Continuing on the theme of saying no, the latest Adventures in Outreach post by Hayden Bass at the YALSAblog is Be a Quitter, all about when and why to stop offering programs and services.
Whether you work in a public or school library, you probably have to teach databases to students. Check out Databases: Making the Case with Kids in VOYA by Joyce Kasman Valenza for some concrete tips to making it more useful for students.
Stacked kicked off their second annual About the Girls series this month. Authors are sharing their thoughts on girls, girls reading, and feminism in YA. While you’re there, read last year’s posts too!
To go along with TSU’s pop culture theme for the month, take a look at Fandoms Unite: Sherlock for some fandom programming ideas from Valerie at Skipping Through the Stacks.
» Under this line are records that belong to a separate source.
-- ==== Sys2Proof/Safety.lean ====
section
/-! DEFINITION. The terms the statements use: the invariants of a run, the classes of events, a run of a list of events,
and states compared up to what nothing reads. A safe run of TBC is one in which every event is answered by a next state
(R220) and these invariants hold. -/

namespace Sys2Proof.Machine

open Sys2Proof

/-! ### Invariants -/

/-- The composite invariant of R27, on an image or on the registers. -/
def Coherent (r : Image) : Prop := r.ustMsc = compose r.ust r.msc

/-- Whether a presented event is a RESTORE (R80). -/
def presentsRestore (e : Event) : Bool := kindOf (kindField e.word) == .restore

/-- The registers are coherent and so is the image of every RESTORE still to come. -/
def CompositeInv (s : State) : Prop :=
  Coherent s.regs ∧ ∀ e ∈ s.timeline, presentsRestore e = true → Coherent e.image

/-- All six snapshots are zero (R30). -/
def SnapshotsZero (r : Image) : Prop :=
  r.ainMscUst = 0 ∧ r.aout1MscUst = 0 ∧ r.aout2MscUst = 0 ∧ r.vin1MscUst = 0 ∧ r.vin2MscUst = 0 ∧ r.voutMscUst = 0

/-- No bit of the status word other than the three compare bits is set (R34). -/
def OnlyCompareBits (r : Image) : Prop :=
  ∀ k, k ≠ c1Bit → k ≠ c2Bit → k ≠ c3Bit → r.intStatus.getLsbD k = false

/-- What R30 and R34 say of every state reached from RESET without RESTORE, with no RESTORE still to come. -/
def NoRestoreInv (s : State) : Prop :=
  SnapshotsZero s.regs ∧ OnlyCompareBits s.regs ∧ ∀ e ∈ s.timeline, presentsRestore e = false

/-- Every bit set in `v` is set in `w`. -/
def BitsWithin (v w : Word) : Prop := ∀ k, v.getLsbD k = true → w.getLsbD k = true

/-- What R284 says of a timed state between two of its events, with `f` and `s` the ticks there have been of each
source: a counter is the number of its ticks modulo 2^32, and the next tick of its source falls due one whole period
after the latest one. -/
def TimedInv (t : TimedState) : Prop :=
  t.nextFast ≤ 960 ∧ t.nextSlow ≤ 1000000 ∧
  (∃ f, t.core.regs.ust = BitVec.ofNat 32 f ∧ t.elapsed + t.nextFast = 960 * (f + 1)) ∧
  (∃ s, t.core.regs.msc = BitVec.ofNat 32 s ∧ t.elapsed + t.nextSlow = 1000000 * (s + 1))

/-! ### Classes of events -/

/-- The bus events: every event but the ticks and the host operations (R80). -/
def isBusEvent : Instr → Bool
  | .ftick | .stick | .reset | .stop | .save | .restore _ => false
  | _ => true

/-- The bus reads, by the kind of the event's word (R80). -/
def isBusRead (i : Instr) : Bool := kindOf (kindField (encode i).word) == .busRead

/-- The two ticks. -/
def isTick : Instr → Bool
  | .ftick | .stick => true
  | _ => false

/-- The events R110 leaves out: RESET, STOP and RESTORE. -/
def interruptsCounting : Instr → Bool
  | .reset | .stop | .restore _ => true
  | _ => false

/-- The lane mask of an access to one of the fourteen recognized registers (R223); none for any other event. -/
def recognizedLanes : Instr → Option Lanes
  | .rdUstMsc be | .rdCompare1 be | .rdCompare2 be | .rdCompare3 be | .rdAinMscUst be | .rdAout1MscUst be
  | .rdAout2MscUst be | .rdVin1MscUst be | .rdVin2MscUst be | .rdVoutMscUst be
  | .rdRingbase be | .rdFlashNicCtrl be | .rdIntStatus be | .rdIntMask be => some be
  | .wrUstMsc be _ | .wrCompare1 be _ | .wrCompare2 be _ | .wrCompare3 be _ | .wrAinMscUst be _ | .wrAout1MscUst be _
  | .wrAout2MscUst be _ | .wrVin1MscUst be _ | .wrVin2MscUst be _ | .wrVoutMscUst be _
  | .wrRingbase be _ | .wrFlashNicCtrl be _ | .wrIntStatus be _ | .wrIntMask be _ => some be
  | _ => none

/-- Anomaly (a), an unrecognized offset: exactly the events R222 lists. -/
def anomalyA : Instr → Bool
  | .rdUstMscUnk _ _ | .wrUstMscUnk _ _ _ | .rdIsaUnk _ _ | .wrIsaUnk _ _ _
  | .rdPci _ _ | .wrPci _ _ _ | .rdVin1 _ _ | .wrVin1 _ _ _ | .rdVin2 _ _ | .wrVin2 _ _ _
  | .rdVout _ _ | .wrVout _ _ _ | .rdEnet _ _ | .wrEnet _ _ _ | .rdAudio _ _ | .wrAudio _ _ _
  | .rdKbdms _ _ | .wrKbdms _ _ _ | .rdI2c _ _ | .wrI2c _ _ _ | .rdIsaExt _ _ | .wrIsaExt _ _ _ => true
  | _ => false

/-- Anomaly (b), a recognized register with an unexpected lane mask (R223). -/
def anomalyB (i : Instr) : Bool :=
  match recognizedLanes i with
  | some be => !laneOk be
  | none => false

/-- The six snapshot writes, which are logged even when nothing is wrong (R135 to R140). -/
def writesSnapshot : Instr → Bool
  | .wrAinMscUst _ _ | .wrAout1MscUst _ _ | .wrAout2MscUst _ _ | .wrVin1MscUst _ _ | .wrVin2MscUst _ _
  | .wrVoutMscUst _ _ => true
  | _ => false

/-- The events that read `INT_MASK` or replace it: RD.INT_MASK, WR.INT_MASK, SAVE, RESET and RESTORE (R35). -/
def touchesMask : Instr → Bool
  | .rdIntMask _ | .wrIntMask _ _ | .save | .reset | .restore _ => true
  | _ => false

/-! ### Runs and comparisons -/

/-- The events of a list one after the other, stopping at the first that is not answered by a next state (R70). -/
def runEvents : List Instr → State → Result
  | [], s => .next s
  | i :: rest, s =>
    match exec i s with
    | .next t => runEvents rest t
    | .fault f => .fault f
    | .refused r => .refused r

/-- An execution without end: `σ 0`, `σ 1`, ... are the states it passes through (R70, R104). -/
def EndlessRun (σ : Nat → State) : Prop := ∀ n, step (σ n) = .next (σ (n + 1))

/-- The event of a tick source (R101, R102). -/
def tickEvent : TickSource → Instr
  | .fast => .ftick
  | .slow => .stick

/-- At step `n` of an execution the source ticks of itself, no event being listed. -/
def ticksAt (source : TickSource) (σ : Nat → State) (n : Nat) : Prop :=
  (σ n).timeline = [] ∧ (σ n).running = true ∧
  exec (tickEvent source) { σ n with choices := (σ n).choices + 1 } = .next (σ (n + 1))

/-- A change made to the state a result gives. -/
def mapNext (f : State → State) : Result → Result
  | .next s => .next (f s)
  | .fault e => .fault e
  | .refused r => .refused r

/-- The state with the diagnostic channel replaced. -/
def withDiag (records : List DiagRecord) (s : State) : State := { s with diag := records }

/-- The state with `INT_MASK` replaced. -/
def withMask (m : Word) (s : State) : State := withRegs { s.regs with intMask := m } s

end Sys2Proof.Machine
end

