/-- Settles O30: compare evaluation sets the bit of a comparator that matches, and the further events keep it (O28). -/
theorem matchLatchesUntilReset : Obligations.MatchLatchesUntilReset := by
  intro i s t u l hi hs hx hreset hrestore hrun
  obtain ⟨source, rfl⟩ := isTick_iff.mp hi
  have hkept := statusBitsStayUntilReset.2 l t u hrestore hreset hrun
  rw [exec_tick hs] at hx
  cases hx
  have hset {k : Nat} (hk : k < 64) := (compareEvaluate_getLsbD_iff (countTick source s.regs) hk).mpr
  have hstays {k : Nat} (hbit : (compareEvaluate (countTick source s.regs)).intStatus.getLsbD k = true) :=
    And.intro hbit (hkept k hbit)
  exact ⟨fun h => hstays (hset c1Bit_lt (.inr (.inl ⟨rfl, h⟩))),
    fun h => hstays (hset c2Bit_lt (.inr (.inr (.inl ⟨rfl, h⟩)))),
    fun h => hstays (hset c3Bit_lt (.inr (.inr (.inr ⟨rfl, h⟩))))⟩

/-- Settles O31: RESET and RESTORE by what they do to the registers, every other event but a tick because it writes no
status word, and a tick by the bits of compare evaluation. -/
theorem onlyTicksEvaluateCompares : Obligations.OnlyTicksEvaluateCompares := by
  intro i s t hx
  have hregs := exec_regs hx
  have hzero (hi : i = .reset) : t.regs = Image.zero := by rw [hregs, hi]; rfl
  have hkept (htick : isTick i = false) (hreset : i ≠ .reset) (hrestore : ∀ image, i ≠ .restore image) :
      t.regs.intStatus = s.regs.intStatus := by
    obtain ⟨-, -, -, hwriters, -⟩ := registersHaveOnlyTheirWriters i s t hx hreset hrestore
    by_contra hne
    obtain rfl | rfl := hwriters hne <;> cases htick
  refine ⟨fun hi => by simp [hzero hi], ?_, hkept, fun k hrestore hclear hset => ?_⟩
  · rintro image rfl
    rw [hregs]
    rfl
  cases htick : isTick i with
  | true =>
    obtain ⟨source, rfl⟩ := isTick_iff.mp htick
    exact ⟨rfl, tick_newBit hx hclear hset⟩
  | false =>
    by_cases hreset : i = .reset
    · simp [hzero hreset] at hset
    · rw [hkept htick hreset hrestore, hclear] at hset
      cases hset

/-- Settles O32: RESET zeroes the counters, the events after it add their ticks, and the composite is exact (O25). -/
theorem countersCountTheirTicks : Obligations.CountersCountTheirTicks := by
  intro l s hl
  obtain ⟨t, hrun, hust, hmsc⟩ := runEvents_counters (s := resetDevice s) hl rfl
  have hall : runEvents (.reset :: l) s = .next t := hrun
  have hexact : Coherent t.regs :=
    compositeIsExactInEveryRunFromReset l s t (fun image hi => by cases hl _ hi) hall
  replace hust := hust.trans (BitVec.zero_add _)
  replace hmsc := hmsc.trans (BitVec.zero_add _)
  refine ⟨t, hall, hust, hmsc, ?_⟩
  rw [hexact, hust, hmsc, compose_toNat, BitVec.toNat_ofNat, BitVec.toNat_ofNat]

/-- Settles O36: comparing changes the status word only, and counting comes out the same in both orders. -/
theorem tickOrderShowsOnlyInTheStatus : Obligations.TickOrderShowsOnlyInTheStatus := by
  intro s hs hc
  exact ⟨_, _, _, _, exec_tick hs .fast, exec_tick (by exact hs) .slow, exec_tick hs .slow,
    exec_tick (by exact hs) .fast, coherent_fastTick hc, coherent_slowTick hc,
    coherent_slowTick (coherent_fastTick hc), ticks_commute_but_status hc⟩

/-- Settles O59: once the events listed are used up the device runs at every step, so it goes through the order of ticks
place by place, and in that order each source comes again (`nextTick_fair`). -/
theorem bothSourcesTickWithoutEnd : Obligations.BothSourcesTickWithoutEnd := by
  intro σ h hagain source n
  obtain ⟨start, hn, hlength⟩ : ∃ start, n ≤ start ∧ (σ 0).timeline.length ≤ start :=
    ⟨_, le_max_left .., le_max_right ..⟩
  have hidle (m : Nat) (hm : start ≤ m) : (σ m).timeline = [] ∧ (σ m).running = true := by
    have hl : (σ m).timeline = [] := (h.timeline_eq_drop m).trans (List.drop_eq_nil_of_le (hlength.trans hm))
    exact ⟨hl, h.running_of_idle hagain hl⟩
  obtain ⟨place, hplace, hsource⟩ := nextTick_fair source (σ start).choices
  obtain ⟨k, rfl⟩ := Nat.exists_eq_add_of_le hplace
  obtain ⟨hl, hs⟩ := hidle (start + k) (Nat.le_add_right start k)
  refine ⟨start + k, hn.trans (Nat.le_add_right start k), ?_⟩
  rw [← hsource, ← h.choices_add hidle k]
  exact h.ticksAt_nextTick hl hs

/-- Settles O52: the source is the next in the order of ticks. -/
theorem idleStepTicksOneSource : Obligations.IdleStepTicksOneSource := by
  refine fun s hl => ⟨fun hs => ?_, step_stopped hl⟩
  rw [step_idle hl hs]
  cases nextTick s.choices with
  | fast => exact ⟨_, rfl, .inl rfl⟩
  | slow => exact ⟨_, rfl, .inr rfl⟩

end Sys2Proof.Proofs
end

section
/-! PROOF. The statements of 41_timebase_registers.md: the outcome of a register access and of a diagnostic no-op as a
whole next state (R58, R221), the words of the timebase registers (R87), the accesses of the block (R120 to R141). -/

namespace Sys2Proof.Machine

open Sys2Proof

/-! ### Bus accesses of a running device -/

section

variable {s : State} (hs : s.running = true) (b : Block) (a : Offset) (be : Lanes)
include hs

/-- A register read drives the register, or 0 with one record (R58, R221). -/
theorem busAccess_readRegister (v : Word) :
    busAccess (readRegister lanePolicy b a be v) s = .next
      (if laneOk be then { s with rdata := some v }
       else { s with rdata := some 0, diag := s.diag ++ [⟨b, .read, absAddr a, 0, be⟩] }) :=
  busAccess_of_running hs _

/-- A register write replaces the sixteen elements, or leaves one record (R58, R221). -/
theorem busAccess_writeRegister (d : Word) (r : Image) :
    busAccess (writeRegister lanePolicy b a be d r) s = .next
      (if laneOk be then { s with regs := r }
       else { s with diag := s.diag ++ [⟨b, .write, absAddr a, d, be⟩] }) :=
  busAccess_of_running hs _

theorem busAccess_noOpRead :
    busAccess (noOpRead b a be) s = .next
      { s with rdata := some 0, diag := s.diag ++ [⟨b, .read, absAddr a, 0, be⟩] } :=
  busAccess_of_running hs _

theorem busAccess_noOpWrite (d : Word) :
    busAccess (noOpWrite b a be d) s = .next { s with diag := s.diag ++ [⟨b, .write, absAddr a, d, be⟩] } :=
  busAccess_of_running hs _

end

/-! ### The words of bus accesses (R81, R84) -/

/-- A read word at an aligned offset decodes to the event there, whatever stands beside it. -/
theorem decode_readWord {e : Event} {a : Offset} {i : Instr} (hw : e.word = eventWord .busRead a)
    (h8 : a.toNat % 8 = 0) (hi : busReadEvent a e.be = i) : decode e = .event i := by
  rw [decode_of_read hw (kindOf_eventWord ..) (by rwa [offsetField_eventWord]), offsetField_eventWord, hi]

/-- A write word at an aligned offset decodes to the event there, whatever stands beside it. -/
theorem decode_writeWord {e : Event} {a : Offset} {i : Instr} (hw : e.word = eventWord .busWrite a)
    (h8 : a.toNat % 8 = 0) (hi : busWriteEvent a e.be e.data = i) : decode e = .event i := by
  rw [decode_of_write hw (kindOf_eventWord ..) (by rwa [offsetField_eventWord]), offsetField_eventWord, hi]

/-! ### The timebase registers (R87) -/

theorem timebaseAddress_aligned (r : TimebaseReg) : (timebaseAddress r).toNat % 8 = 0 := by
  cases r <;> rfl

theorem busReadEvent_timebaseAddress (be : Lanes) (r : TimebaseReg) :
    busReadEvent (timebaseAddress r) be = timebaseReadEvent be r := by
  cases r <;> rfl

theorem busWriteEvent_timebaseAddress (be : Lanes) (d : Word) (r : TimebaseReg) :
    busWriteEvent (timebaseAddress r) be d = timebaseWriteEvent be d r := by
  cases r <;> rfl

theorem decode_timebaseReadWord {e : Event} (r : TimebaseReg) (hw : e.word = eventWord .busRead (timebaseAddress r)) :
    decode e = .event (timebaseReadEvent e.be r) :=
  decode_readWord hw (timebaseAddress_aligned r) (busReadEvent_timebaseAddress e.be r)

theorem decode_timebaseWriteWord {e : Event} (r : TimebaseReg)
    (hw : e.word = eventWord .busWrite (timebaseAddress r)) :
    decode e = .event (timebaseWriteEvent e.be e.data r) :=
  decode_writeWord hw (timebaseAddress_aligned r) (busWriteEvent_timebaseAddress e.be e.data r)

/-- The read event of a timebase register reads that register (R120 to R129). -/
theorem exec_timebaseReadEvent_eq_readRegister (be : Lanes) (r : TimebaseReg) (s : State) :
    exec (timebaseReadEvent be r) s =
      busAccess (readRegister lanePolicy .ustMsc (timebaseAddress r) be (timebaseValue s.regs r)) s := by
  cases r <;> rfl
Teen Tech Week has come and gone for this year, but the Teen Tech Week 15 Was Huge Success ideas from Tales from a Loud Librarian can be used any time of year. Lots of small activities that can be used together or separately.
5 Ways Librarians Can Include Comic Books and Graphic Novels into this Year’s Summer Reading Club at Cosplay, Comics, and Geek Culture in Libraries is exactly what it says it is.
Thinking about using Instagram at your library? The Daring Librarian share why you should Say Yes! To a School Instagram!. Lots of tips that apply to both school and public libraries.
In this fascinating case study, School Library Journal shows How to Build a School Library from Scratch with real-world examples.
Also from School Library Journal, read about Serving Conservative Teens with tips on reader’s advisory, collection development, and displays.